Data entries
-- ==== Sys2Proof/Certificates/Slice0/Obligations.lean ====
section
/-!
DEFINITION. The statements of this model, one `def Obligations.<Name> : Prop` each. The terms they use, and the tables of
results that they quantify over, are in `Sys2Proof/Safety.lean`.
-/
open Sys2Proof Sys2Proof.Machine

/-- Scalar syllables write the value the tables give. For every scalar syllable of the tables of Safety.lean
(scalarResult, divisionResult, predicateResult) that has its own effect, exec answers the state in which the tabled
value of the operands is in flight to the destination: an exposed result after its latency (1, 2 or 3 clocks), a
quotient or remainder on the divider, when it is free, after 12, 24 or 40 clocks, a predicate after one clock. A
division waits while the divider is taken. (States R99, R104, R105.)
-/
def Obligations.ScalarResults : Prop :=
  ∀ (i : Instr) (s : State), Flows i s →
    (∀ (d : XReg) (v : Word) (n : Nat), scalarResult s i = some (d, v, n) → MayWrite s d → Completes i s (exposeX s n d v)) ∧
    (∀ (d : XReg) (v : Word) (n : Nat), divisionResult s i = some (d, v, n) → MayWrite s d →
      (s.core.divBusy ≤ s.clock → Completes i s (pendX (onCore s (fun c => { c with divBusy := s.clock + n })) d v .clean n) ∧ n ∈ [12, 24, 40]) ∧
      (s.clock < s.core.divBusy → exec i s = .next (stall s))) ∧
    (∀ (p : PReg) (b : Bool), predicateResult s i = some (p, b) → Completes i s (expose s 1 (.p p) (b2n b)))

/-- Branches set the target, the bubble clocks and the link or counter. For every taken branch, exec answers the state
in which the bundle goes to the tabled target after the tabled bubble clocks, with the link register or the loop
counter in flight; a LOOP whose counter reaches zero does not go to its target. J has no other effect. (States R110.)
-/
def Obligations.Branches : Prop :=
  ∀ (i : Instr) (s : State) (w : Option (XReg × Word)) (t : Option (CodeAddr × Nat)), branchResult s i = some (w, t) → Flows i s →
    Completes i s (onCore (match w with | some (r, v) => expose s 1 (.x r) v.toNat | none => s) (fun c => { c with target := t.or c.target }))

/-- Frame of the scalar syllables and of every way a result is left. When a scalar, division, predicate or branch
syllable answers a next state, every register but its destination (and those that results already in flight go to),
every special, control and exception register, all memory and everything outside the core are unchanged; the count and
the CRC of an open envelope take the syllable in, and are else unchanged. The
operations by which other syllables leave a scalar, vector, mask or scoreboarded result change no register, no special
register and nothing outside the core at issue. (Drawn from R30, R34, R38, R99, R101, R104, R109, R404; it does not
state the whole of each.) -/
def Obligations.RegisterFrames : Prop :=
  ∀ (i : Instr) (s t : State),
    (∀ d v n, scalarResult s i = some (d, v, n) → Flows i s → MayWrite s d → exec i s = .next t →
      RegistersKept s t [.x d] ∧ specialsKept s.core t.core ∧ envelopeCounted s.core t.core ∧ outsideKept s t) ∧
    (∀ d v n, divisionResult s i = some (d, v, n) → Flows i s → MayWrite s d → exec i s = .next t →
      RegistersKept s t [.x d] ∧ specialsKept s.core t.core ∧
      (if s.core.divBusy ≤ s.clock then envelopeCounted s.core t.core else envelopeKept s.core t.core) ∧ outsideKept s t) ∧
    (∀ p b, predicateResult s i = some (p, b) → Flows i s → exec i s = .next t →
      RegistersKept s t [.p p] ∧ specialsKept s.core t.core ∧ envelopeCounted s.core t.core ∧ outsideKept s t) ∧
    (∀ w a, branchResult s i = some (w, a) → Flows i s → exec i s = .next t →
      RegistersKept s t (match w with | some (r, _) => [.x r] | none => []) ∧ specialsKept s.core t.core ∧ envelopeCounted s.core t.core ∧
      outsideKept s t) ∧
    (∀ (d : XReg) (v : Word) (k : Mark) (n : Nat), ∀ u ∈ [pendX s d v k n, exposeX s n d v, exposeVecX s d v],
      RegistersKept s u [] ∧ specialsKept s.core u.core ∧ envelopeKept s.core u.core ∧ outsideKept s u) ∧
    (∀ (d : Dest) (v : Option Nat) (k : Mark) (n : Option Nat),
      let u := (pend s d v k n).1
      RegistersKept s u [] ∧ specialsKept s.core u.core ∧ envelopeKept s.core u.core ∧ outsideKept s u) ∧
    (∀ (d : VReg) (r n : Nat) (v c : Nat → Nat),
      let u := exposeLanes s d r n v c
      RegistersKept s u [] ∧ specialsKept s.core u.core ∧ envelopeKept s.core u.core ∧ outsideKept s u)

/-- A step in a bundle runs the decoded syllable. Where the core goes on with a bundle in flight and the word at the
current index decodes to i, step is exec of i at that state. (While it waits, provided that no halt request and no
preemption interrupts the wait.) (Drawn from R28, R31; it does not state the whole of each.) -/
def Obligations.StepRunsTheSyllable : Prop :=
  ∀ (s : State) (i : Instr), MidBundle s → (s.core.bundle[s.core.idx]?).bind decode = some i →
    (s.core.waiting.isSome → s.core.haltAsked = false ∧ (s.core.preempt = none ∨ s.core.sw.ie = false ∨ inBar s = true)) →
    step s = exec i s

/-- A step at a bundle boundary fetches, checks, issues and runs the first syllable. At a bundle boundary, when the
fetch gives the words of a bundle, the checks of each syllable and of the bundle pass, no drain is owed and nothing
holds the bundle, step issues it and is exec of its first syllable to be run. A bundle that issues whole keeps the
control registers that its CSRRs and CSRWs name, the mode and the port bindings as they stand then. A fetched bundle has at most eight
syllables, only the last of which can carry the stop bit; it is marked closed exactly when the last carries it, and
otherwise has eight. (Drawn from R27, R28, R29, R44, R63, R413; it does not state the whole of each.) -/
def Obligations.StepIssuesTheBundle : Prop :=
  (∀ (s t : State) (ws : List Syllable) (c : Bool) (n : Nat) (w : Syllable) (i : Instr) (r : Decoded), AtFetch s →
    fetch s = .bundle t ws c → checkEach (if t.core.resume.isSome then t.core.privAt else t.core.sw.priv) 0 ws = none →
    checkBundle (foresee t ((n, w, i) :: r)) (decodeAll ws) c true = none →
    restFrom (decodeAll ws) (t.core.resume.getD 0) = (n, w, i) :: r → t.core.resume.getD 0 < ws.length →
    (t.core.resume = none → ((n, w, i) :: r).any (fun e => needsDrain e.2.2) = true → drainSpan t.core = 0) → blocked t ((n, w, i) :: r) = false →
    step s = exec i (issueBundle t ws ((n, w, i) :: r) (t.core.resume.getD 0))) ∧
  (∀ (s : State) (ws : List Syllable) (d : Decoded) (k : Nat), s.core.resume = none →
    (issueBundle s ws d k).core.csrAt = csrsNamed s d ∧ (issueBundle s ws d k).core.privAt = s.core.sw.priv ∧
    (issueBundle s ws d k).core.qmapAt = s.core.qmap) ∧
  (∀ (s t : State) (ws : List Syllable) (c : Bool), fetch s = .bundle t ws c →
    ws.length ≤ 8 ∧ ws.dropLast.all (fun w => !stopBit w) = true ∧
    (c = true → ∃ l w, ws = l ++ [w] ∧ stopBit w = true) ∧ (c = false → ws.length = 8 ∧ ws.all (fun w => !stopBit w) = true))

Exercise objective: An exact copy of the lines above, from the one containing "in which the bundle" through the one containing "operations by which", is the whole of the answer.

Problem solution:
in which the bundle goes to the tabled target after the tabled bubble clocks, with the link register or the loop
counter in flight; a LOOP whose counter reaches zero does not go to its target. J has no other effect. (States R110.)
-/
def Obligations.Branches : Prop :=
  ∀ (i : Instr) (s : State) (w : Option (XReg × Word)) (t : Option (CodeAddr × Nat)), branchResult s i = some (w, t) → Flows i s →
    Completes i s (onCore (match w with | some (r, v) => expose s 1 (.x r) v.toNat | none => s) (fun c => { c with target := t.or c.target }))

/-- Frame of the scalar syllables and of every way a result is left. When a scalar, division, predicate or branch
syllable answers a next state, every register but its destination (and those that results already in flight go to),
every special, control and exception register, all memory and everything outside the core are unchanged; the count and
the CRC of an open envelope take the syllable in, and are else unchanged. The
operations by which other syllables leave a scalar, vector, mask or scoreboarded result change no register, no special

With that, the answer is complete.